inductive Instr where
  /-- `$01` ORA (indirect,X) (R123, R71). -/
  | oraIzx (b : Byte)
  /-- `$03` *SLO (indirect,X) (R204, R71). -/
  | sloIzx (b : Byte)
  /-- `$04` *NOP zero-page (R210, R65). -/
  | nopZp04 (b : Byte)
  /-- `$05` ORA zero-page (R123, R65). -/
  | oraZp (b : Byte)
  /-- `$06` ASL zero-page (R150, R65). -/
  | aslZp (b : Byte)
  /-- `$07` *SLO zero-page (R204, R65). -/
  | sloZp (b : Byte)
  /-- `$09` ORA immediate (R123, R64). -/
  | oraImm (b : Byte)
  /-- `$0C` *NOP absolute (R210, R68). -/
  | nopAbs0C (w : Word)
  /-- `$0D` ORA absolute (R123, R68). -/
  | oraAbs (w : Word)
  /-- `$0E` ASL absolute (R150, R68). -/
  | aslAbs (w : Word)
  /-- `$0F` *SLO absolute (R204, R68). -/
  | sloAbs (w : Word)
  /-- `$10` BPL relative (R170, R73). -/
  | bpl (b : Byte)
  /-- `$11` ORA (indirect),Y (R123, R72). -/
  | oraIzy (b : Byte)
  /-- `$13` *SLO (indirect),Y (R204, R72). -/
  | sloIzy (b : Byte)
  /-- `$14` *NOP zero-page,X (R210, R66). -/
  | nopZpx14 (b : Byte)
  /-- `$15` ORA zero-page,X (R123, R66). -/
  | oraZpx (b : Byte)
  /-- `$16` ASL zero-page,X (R150, R66). -/
  | aslZpx (b : Byte)
  /-- `$17` *SLO zero-page,X (R204, R66). -/
  | sloZpx (b : Byte)
  /-- `$19` ORA absolute,Y (R123, R70). -/
  | oraAby (w : Word)
  /-- `$1B` *SLO absolute,Y (R204, R70). -/
  | sloAby (w : Word)
  /-- `$1C` *NOP absolute,X (R210, R69). -/
  | nopAbx1C (w : Word)
  /-- `$1D` ORA absolute,X (R123, R69). -/
  | oraAbx (w : Word)
  /-- `$1E` ASL absolute,X (R150, R69). -/
  | aslAbx (w : Word)
  /-- `$1F` *SLO absolute,X (R204, R69). -/
  | sloAbx (w : Word)
  /-- `$20` JSR absolute (R162, R68). -/
  | jsr (w : Word)
  /-- `$21` AND (indirect,X) (R122, R71). -/
  | andIzx (b : Byte)
  /-- `$23` *RLA (indirect,X) (R205, R71). -/
  | rlaIzx (b : Byte)
  /-- `$24` BIT zero-page (R128, R65). -/
  | bitZp (b : Byte)
  /-- `$25` AND zero-page (R122, R65). -/
  | andZp (b : Byte)
  /-- `$26` ROL zero-page (R152, R65). -/
  | rolZp (b : Byte)
  /-- `$27` *RLA zero-page (R205, R65). -/
  | rlaZp (b : Byte)
  /-- `$29` AND immediate (R122, R64). -/
  | andImm (b : Byte)
  /-- `$2C` BIT absolute (R128, R68). -/
  | bitAbs (w : Word)
  /-- `$2D` AND absolute (R122, R68). -/
  | andAbs (w : Word)
  /-- `$2E` ROL absolute (R152, R68). -/
  | rolAbs (w : Word)
  /-- `$2F` *RLA absolute (R205, R68). -/
  | rlaAbs (w : Word)
  /-- `$30` BMI relative (R169, R73). -/
  | bmi (b : Byte)
  /-- `$31` AND (indirect),Y (R122, R72). -/
  | andIzy (b : Byte)
  /-- `$33` *RLA (indirect),Y (R205, R72). -/
  | rlaIzy (b : Byte)
  /-- `$34` *NOP zero-page,X (R210, R66). -/
  | nopZpx34 (b : Byte)
  /-- `$35` AND zero-page,X (R122, R66). -/
  | andZpx (b : Byte)
  /-- `$36` ROL zero-page,X (R152, R66). -/
  | rolZpx (b : Byte)
  /-- `$37` *RLA zero-page,X (R205, R66). -/
  | rlaZpx (b : Byte)
  /-- `$39` AND absolute,Y (R122, R70). -/
  | andAby (w : Word)
  /-- `$3B` *RLA absolute,Y (R205, R70). -/
  | rlaAby (w : Word)
  /-- `$3C` *NOP absolute,X (R210, R69). -/
  | nopAbx3C (w : Word)
  /-- `$3D` AND absolute,X (R122, R69). -/
  | andAbx (w : Word)
  /-- `$3E` ROL absolute,X (R152, R69). -/
  | rolAbx (w : Word)
  /-- `$3F` *RLA absolute,X (R205, R69). -/
  | rlaAbx (w : Word)
  /-- `$41` EOR (indirect,X) (R124, R71). -/
  | eorIzx (b : Byte)
  /-- `$43` *SRE (indirect,X) (R206, R71). -/
  | sreIzx (b : Byte)
  /-- `$44` *NOP zero-page (R210, R65). -/
  | nopZp44 (b : Byte)
  /-- `$45` EOR zero-page (R124, R65). -/
  | eorZp (b : Byte)
  /-- `$46` LSR zero-page (R151, R65). -/
  | lsrZp (b : Byte)
  /-- `$47` *SRE zero-page (R206, R65). -/
  | sreZp (b : Byte)
  /-- `$49` EOR immediate (R124, R64). -/
  | eorImm (b : Byte)
  /-- `$4C` JMP absolute (R160, R68). -/
  | jmpAbs (w : Word)
  /-- `$4D` EOR absolute (R124, R68). -/
  | eorAbs (w : Word)
  /-- `$4E` LSR absolute (R151, R68). -/
  | lsrAbs (w : Word)
  /-- `$4F` *SRE absolute (R206, R68). -/
  | sreAbs (w : Word)
  /-- `$50` BVC relative (R171, R73). -/
  | bvc (b : Byte)
  /-- `$51` EOR (indirect),Y (R124, R72). -/
  | eorIzy (b : Byte)
  /-- `$53` *SRE (indirect),Y (R206, R72). -/
  | sreIzy (b : Byte)
  /-- `$54` *NOP zero-page,X (R210, R66). -/
  | nopZpx54 (b : Byte)
  /-- `$55` EOR zero-page,X (R124, R66). -/
  | eorZpx (b : Byte)
  /-- `$56` LSR zero-page,X (R151, R66). -/
  | lsrZpx (b : Byte)
  /-- `$57` *SRE zero-page,X (R206, R66). -/
  | sreZpx (b : Byte)
  /-- `$59` EOR absolute,Y (R124, R70). -/
  | eorAby (w : Word)
  /-- `$5B` *SRE absolute,Y (R206, R70). -/
  | sreAby (w : Word)
  /-- `$5C` *NOP absolute,X (R210, R69). -/
  | nopAbx5C (w : Word)
  /-- `$5D` EOR absolute,X (R124, R69). -/
  | eorAbx (w : Word)
  /-- `$5E` LSR absolute,X (R151, R69). -/
  | lsrAbx (w : Word)
  /-- `$5F` *SRE absolute,X (R206, R69). -/
  | sreAbx (w : Word)
  /-- `$61` ADC (indirect,X) (R120, R71). -/
  | adcIzx (b : Byte)
  /-- `$63` *RRA (indirect,X) (R207, R71). -/
  | rraIzx (b : Byte)
  /-- `$64` *NOP zero-page (R210, R65). -/
  | nopZp64 (b : Byte)
  /-- `$65` ADC zero-page (R120, R65). -/
  | adcZp (b : Byte)
  /-- `$66` ROR zero-page (R153, R65). -/
  | rorZp (b : Byte)
  /-- `$67` *RRA zero-page (R207, R65). -/
  | rraZp (b : Byte)
  /-- `$69` ADC immediate (R120, R64). -/
  | adcImm (b : Byte)
  /-- `$6C` JMP indirect (R161). -/
  | jmpInd (w : Word)
  /-- `$6D` ADC absolute (R120, R68). -/
  | adcAbs (w : Word)
  /-- `$6E` ROR absolute (R153, R68). -/
  | rorAbs (w : Word)
  /-- `$6F` *RRA absolute (R207, R68). -/
  | rraAbs (w : Word)
  /-- `$70` BVS relative (R172, R73). -/
  | bvs (b : Byte)
  /-- `$71` ADC (indirect),Y (R120, R72). -/
  | adcIzy (b : Byte)
  /-- `$73` *RRA (indirect),Y (R207, R72). -/
  | rraIzy (b : Byte)
  /-- `$74` *NOP zero-page,X (R210, R66). -/
  | nopZpx74 (b : Byte)
  /-- `$75` ADC zero-page,X (R120, R66). -/
  | adcZpx (b : Byte)
  /-- `$76` ROR zero-page,X (R153, R66). -/
  | rorZpx (b : Byte)
  /-- `$77` *RRA zero-page,X (R207, R66). -/
  | rraZpx (b : Byte)
  /-- `$79` ADC absolute,Y (R120, R70). -/
  | adcAby (w : Word)
  /-- `$7B` *RRA absolute,Y (R207, R70). -/
  | rraAby (w : Word)
  /-- `$7C` *NOP absolute,X (R210, R69). -/
  | nopAbx7C (w : Word)
  /-- `$7D` ADC absolute,X (R120, R69). -/
  | adcAbx (w : Word)
  /-- `$7E` ROR absolute,X (R153, R69). -/
  | rorAbx (w : Word)
  /-- `$7F` *RRA absolute,X (R207, R69). -/
  | rraAbx (w : Word)
  /-- `$80` *NOP immediate (R209, R64). -/
  | nopImm80 (b : Byte)
  /-- `$81` STA (indirect,X) (R103, R71). -/
  | staIzx (b : Byte)
  /-- `$83` *SAX (indirect,X) (R201, R71). -/
  | saxIzx (b : Byte)
  /-- `$84` STY zero-page (R105, R65). -/
  | styZp (b : Byte)
  /-- `$85` STA zero-page (R103, R65). -/
  | staZp (b : Byte)
  /-- `$86` STX zero-page (R104, R65). -/
  | stxZp (b : Byte)
  /-- `$87` *SAX zero-page (R201, R65). -/
  | saxZp (b : Byte)
  /-- `$8C` STY absolute (R105, R68). -/
  | styAbs (w : Word)
  /-- `$8D` STA absolute (R103, R68). -/
  | staAbs (w : Word)
  /-- `$8E` STX absolute (R104, R68). -/
  | stxAbs (w : Word)
  /-- `$8F` *SAX absolute (R201, R68). -/
  | saxAbs (w : Word)
  /-- `$90` BCC relative (R165, R73). -/
  | bcc (b : Byte)
  /-- `$91` STA (indirect),Y (R103, R72). -/
  | staIzy (b : Byte)
  /-- `$94` STY zero-page,X (R105, R66). -/
  | styZpx (b : Byte)
  /-- `$95` STA zero-page,X (R103, R66). -/
  | staZpx (b : Byte)
  /-- `$96` STX zero-page,Y (R104, R67). -/
  | stxZpy (b : Byte)
  /-- `$97` *SAX zero-page,Y (R201, R67). -/
  | saxZpy (b : Byte)
  /-- `$99` STA absolute,Y (R103, R70). -/
  | staAby (w : Word)
  /-- `$9D` STA absolute,X (R103, R69). -/
  | staAbx (w : Word)
  /-- `$A0` LDY immediate (R102, R64). -/
  | ldyImm (b : Byte)
  /-- `$A1` LDA (indirect,X) (R100, R71). -/
  | ldaIzx (b : Byte)
  /-- `$A2` LDX immediate (R101, R64). -/
  | ldxImm (b : Byte)
  /-- `$A3` *LAX (indirect,X) (R200, R71). -/
  | laxIzx (b : Byte)
  /-- `$A4` LDY zero-page (R102, R65). -/
  | ldyZp (b : Byte)
  /-- `$A5` LDA zero-page (R100, R65). -/
  | ldaZp (b : Byte)
  /-- `$A6` LDX zero-page (R101, R65). -/
  | ldxZp (b : Byte)
  /-- `$A7` *LAX zero-page (R200, R65). -/
  | laxZp (b : Byte)
  /-- `$A9` LDA immediate (R100, R64). -/
  | ldaImm (b : Byte)
  /-- `$AC` LDY absolute (R102, R68). -/
  | ldyAbs (w : Word)
  /-- `$AD` LDA absolute (R100, R68). -/
  | ldaAbs (w : Word)
  /-- `$AE` LDX absolute (R101, R68). -/
  | ldxAbs (w : Word)
  /-- `$AF` *LAX absolute (R200, R68). -/
  | laxAbs (w : Word)
  /-- `$B0` BCS relative (R166, R73). -/
  | bcs (b : Byte)
  /-- `$B1` LDA (indirect),Y (R100, R72). -/
  | ldaIzy (b : Byte)
  /-- `$B3` *LAX (indirect),Y (R200, R72). -/
  | laxIzy (b : Byte)
  /-- `$B4` LDY zero-page,X (R102, R66). -/
  | ldyZpx (b : Byte)
  /-- `$B5` LDA zero-page,X (R100, R66). -/
  | ldaZpx (b : Byte)
  /-- `$B6` LDX zero-page,Y (R101, R67). -/
  | ldxZpy (b : Byte)
  /-- `$B7` *LAX zero-page,Y (R200, R67). -/
  | laxZpy (b : Byte)
  /-- `$B9` LDA absolute,Y (R100, R70). -/
  | ldaAby (w : Word)
  /-- `$BC` LDY absolute,X (R102, R69). -/
  | ldyAbx (w : Word)
  /-- `$BD` LDA absolute,X (R100, R69). -/
  | ldaAbx (w : Word)
  /-- `$BE` LDX absolute,Y (R101, R70). -/
  | ldxAby (w : Word)
  /-- `$BF` *LAX absolute,Y (R200, R70). -/
  | laxAby (w : Word)
  /-- `$C0` CPY immediate (R127, R64). -/
  | cpyImm (b : Byte)
  /-- `$C1` CMP (indirect,X) (R125, R71). -/
  | cmpIzx (b : Byte)
  /-- `$C3` *DCP (indirect,X) (R202, R71). -/
  | dcpIzx (b : Byte)
  /-- `$C4` CPY zero-page (R127, R65). -/
  | cpyZp (b : Byte)
  /-- `$C5` CMP zero-page (R125, R65). -/
  | cmpZp (b : Byte)
  /-- `$C6` DEC zero-page (R130, R65). -/
  | decZp (b : Byte)
  /-- `$C7` *DCP zero-page (R202, R65). -/
  | dcpZp (b : Byte)
  /-- `$C9` CMP immediate (R125, R64). -/
  | cmpImm (b : Byte)
  /-- `$CC` CPY absolute (R127, R68). -/
  | cpyAbs (w : Word)
  /-- `$CD` CMP absolute (R125, R68). -/
  | cmpAbs (w : Word)
  /-- `$CE` DEC absolute (R130, R68). -/
  | decAbs (w : Word)
  /-- `$CF` *DCP absolute (R202, R68). -/
  | dcpAbs (w : Word)
  /-- `$D0` BNE relative (R168, R73). -/
  | bne (b : Byte)
  /-- `$D1` CMP (indirect),Y (R125, R72). -/
  | cmpIzy (b : Byte)
  /-- `$D3` *DCP (indirect),Y (R202, R72). -/
  | dcpIzy (b : Byte)
  /-- `$D4` *NOP zero-page,X (R210, R66). -/
  | nopZpxD4 (b : Byte)
  /-- `$D5` CMP zero-page,X (R125, R66). -/
  | cmpZpx (b : Byte)
  /-- `$D6` DEC zero-page,X (R130, R66). -/
  | decZpx (b : Byte)
  /-- `$D7` *DCP zero-page,X (R202, R66). -/
  | dcpZpx (b : Byte)
  /-- `$D9` CMP absolute,Y (R125, R70). -/
  | cmpAby (w : Word)
  /-- `$DB` *DCP absolute,Y (R202, R70). -/
  | dcpAby (w : Word)
  /-- `$DC` *NOP absolute,X (R210, R69). -/
  | nopAbxDC (w : Word)
  /-- `$DD` CMP absolute,X (R125, R69). -/
  | cmpAbx (w : Word)
  /-- `$DE` DEC absolute,X (R130, R69). -/
  | decAbx (w : Word)
  /-- `$DF` *DCP absolute,X (R202, R69). -/
  | dcpAbx (w : Word)
  /-- `$E0` CPX immediate (R126, R64). -/
  | cpxImm (b : Byte)
  /-- `$E1` SBC (indirect,X) (R121, R71). -/
  | sbcIzx (b : Byte)
  /-- `$E3` *ISB (indirect,X) (R203, R71). -/
  | isbIzx (b : Byte)
  /-- `$E4` CPX zero-page (R126, R65). -/
  | cpxZp (b : Byte)
  /-- `$E5` SBC zero-page (R121, R65). -/
  | sbcZp (b : Byte)
  /-- `$E6` INC zero-page (R129, R65). -/
  | incZp (b : Byte)
  /-- `$E7` *ISB zero-page (R203, R65). -/
  | isbZp (b : Byte)
  /-- `$E9` SBC immediate (R121, R64). -/
  | sbcImm (b : Byte)
  /-- `$EB` *SBC immediate (R211, R64). -/
  | sbcImmEB (b : Byte)
  /-- `$EC` CPX absolute (R126, R68). -/
  | cpxAbs (w : Word)
  /-- `$ED` SBC absolute (R121, R68). -/
  | sbcAbs (w : Word)
  /-- `$EE` INC absolute (R129, R68). -/
  | incAbs (w : Word)
  /-- `$EF` *ISB absolute (R203, R68). -/
  | isbAbs (w : Word)
  /-- `$F0` BEQ relative (R167, R73). -/
  | beq (b : Byte)
  /-- `$F1` SBC (indirect),Y (R121, R72). -/
  | sbcIzy (b : Byte)
  /-- `$F3` *ISB (indirect),Y (R203, R72). -/
  | isbIzy (b : Byte)
  /-- `$F4` *NOP zero-page,X (R210, R66). -/
  | nopZpxF4 (b : Byte)
  /-- `$F5` SBC zero-page,X (R121, R66). -/
  | sbcZpx (b : Byte)
  /-- `$F6` INC zero-page,X (R129, R66). -/
  | incZpx (b : Byte)
  /-- `$F7` *ISB zero-page,X (R203, R66). -/
  | isbZpx (b : Byte)
  /-- `$F9` SBC absolute,Y (R121, R70). -/
  | sbcAby (w : Word)
  /-- `$FB` *ISB absolute,Y (R203, R70). -/
  | isbAby (w : Word)
  /-- `$FC` *NOP absolute,X (R210, R69). -/
  | nopAbxFC (w : Word)
  /-- `$FD` SBC absolute,X (R121, R69). -/
  | sbcAbx (w : Word)
  /-- `$FE` INC absolute,X (R129, R69). -/
  | incAbx (w : Word)
  /-- `$FF` *ISB absolute,X (R203, R69). -/
  | isbAbx (w : Word)
  /-- `$00` BRK (R192, R62). -/
  | brk
  /-- `$02` *UNK (R212). -/
  | unk02
  /-- `$08` PHP (R181, R62). -/
  | php
  /-- `$0A` ASL accumulator (R150, R63). -/
  | aslAcc
  /-- `$0B` *UNK (R212). -/
  | unk0B
  /-- `$12` *UNK (R212). -/
  | unk12
  /-- `$18` CLC (R184, R62). -/
  | clc
  /-- `$1A` *NOP (R208, R62). -/
  | nop1A
  /-- `$22` *UNK (R212). -/
  | unk22
  /-- `$28` PLP (R183, R62). -/
  | plp
  /-- `$2A` ROL accumulator (R152, R63). -/
  | rolAcc
  /-- `$2B` *UNK (R212). -/
  | unk2B
  /-- `$32` *UNK (R212). -/
  | unk32
  /-- `$38` SEC (R185, R62). -/
  | sec
  /-- `$3A` *NOP (R208, R62). -/
  | nop3A
  /-- `$40` RTI (R193, R62). -/
  | rti
  /-- `$42` *UNK (R212). -/
  | unk42
  /-- `$48` PHA (R180, R62). -/
  | pha
  /-- `$4A` LSR accumulator (R151, R63). -/
  | lsrAcc
  /-- `$4B` *UNK (R212). -/
  | unk4B
  /-- `$52` *UNK (R212). -/
  | unk52
  /-- `$58` CLI (R186, R62). -/
  | cli
  /-- `$5A` *NOP (R208, R62). -/
  | nop5A
  /-- `$60` RTS (R163, R62). -/
  | rts
  /-- `$62` *UNK (R212). -/
  | unk62
  /-- `$68` PLA (R182, R62). -/
  | pla
  /-- `$6A` ROR accumulator (R153, R63). -/
  | rorAcc
  /-- `$6B` *UNK (R212). -/
  | unk6B
  /-- `$72` *UNK (R212). -/
  | unk72
  /-- `$78` SEI (R187, R62). -/
  | sei
  /-- `$7A` *NOP (R208, R62). -/
  | nop7A
  /-- `$82` *UNK (R212). -/
  | unk82
  /-- `$88` DEY (R134, R62). -/
  | dey
  /-- `$89` *UNK (R212). -/
  | unk89
  /-- `$8A` TXA (R108, R62). -/
  | txa
  /-- `$8B` *UNK (R212). -/
  | unk8B
  /-- `$92` *UNK (R212). -/
  | unk92
  /-- `$93` *UNK (R212). -/
  | unk93
  /-- `$98` TYA (R109, R62). -/
  | tya
  /-- `$9A` TXS (R111, R62). -/
  | txs
  /-- `$9B` *UNK (R212). -/
  | unk9B
  /-- `$9C` *UNK (R212). -/
  | unk9C
  /-- `$9E` *UNK (R212). -/
  | unk9E
  /-- `$9F` *UNK (R212). -/
  | unk9F
  /-- `$A8` TAY (R107, R62). -/
  | tay
  /-- `$AA` TAX (R106, R62). -/
  | tax
  /-- `$AB` *UNK (R212). -/
  | unkAB
  /-- `$B2` *UNK (R212). -/
  | unkB2
  /-- `$B8` CLV (R188, R62). -/
  | clv
  /-- `$BA` TSX (R110, R62). -/
  | tsx
  /-- `$BB` *UNK (R212). -/
  | unkBB
  /-- `$C2` *UNK (R212). -/
  | unkC2
  /-- `$C8` INY (R132, R62). -/
  | iny
  /-- `$CA` DEX (R133, R62). -/
  | dex
  /-- `$CB` *UNK (R212). -/
  | unkCB
  /-- `$D2` *UNK (R212). -/
  | unkD2
  /-- `$D8` CLD (R189, R62). -/
  | cld
  /-- `$DA` *NOP (R208, R62). -/
  | nopDA
  /-- `$E2` *UNK (R212). -/
  | unkE2
  /-- `$E8` INX (R131, R62). -/
  | inx
  /-- `$EA` NOP (R191, R62). -/
  | nop
  /-- `$F2` *UNK (R212). -/
  | unkF2
  /-- `$F8` SED (R190, R62). -/
  | sed
  /-- `$FA` *NOP (R208, R62). -/
  | nopFA
  deriving DecidableEq, Repr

■ Description of the task:
Filter the data for the string "accumulator". Copy each matching line.

■ Task answer:
  /-- `$0A` ASL accumulator (R150, R63). -/
  /-- `$2A` ROL accumulator (R152, R63). -/
  /-- `$4A` LSR accumulator (R151, R63). -/
  /-- `$6A` ROR accumulator (R153, R63). -/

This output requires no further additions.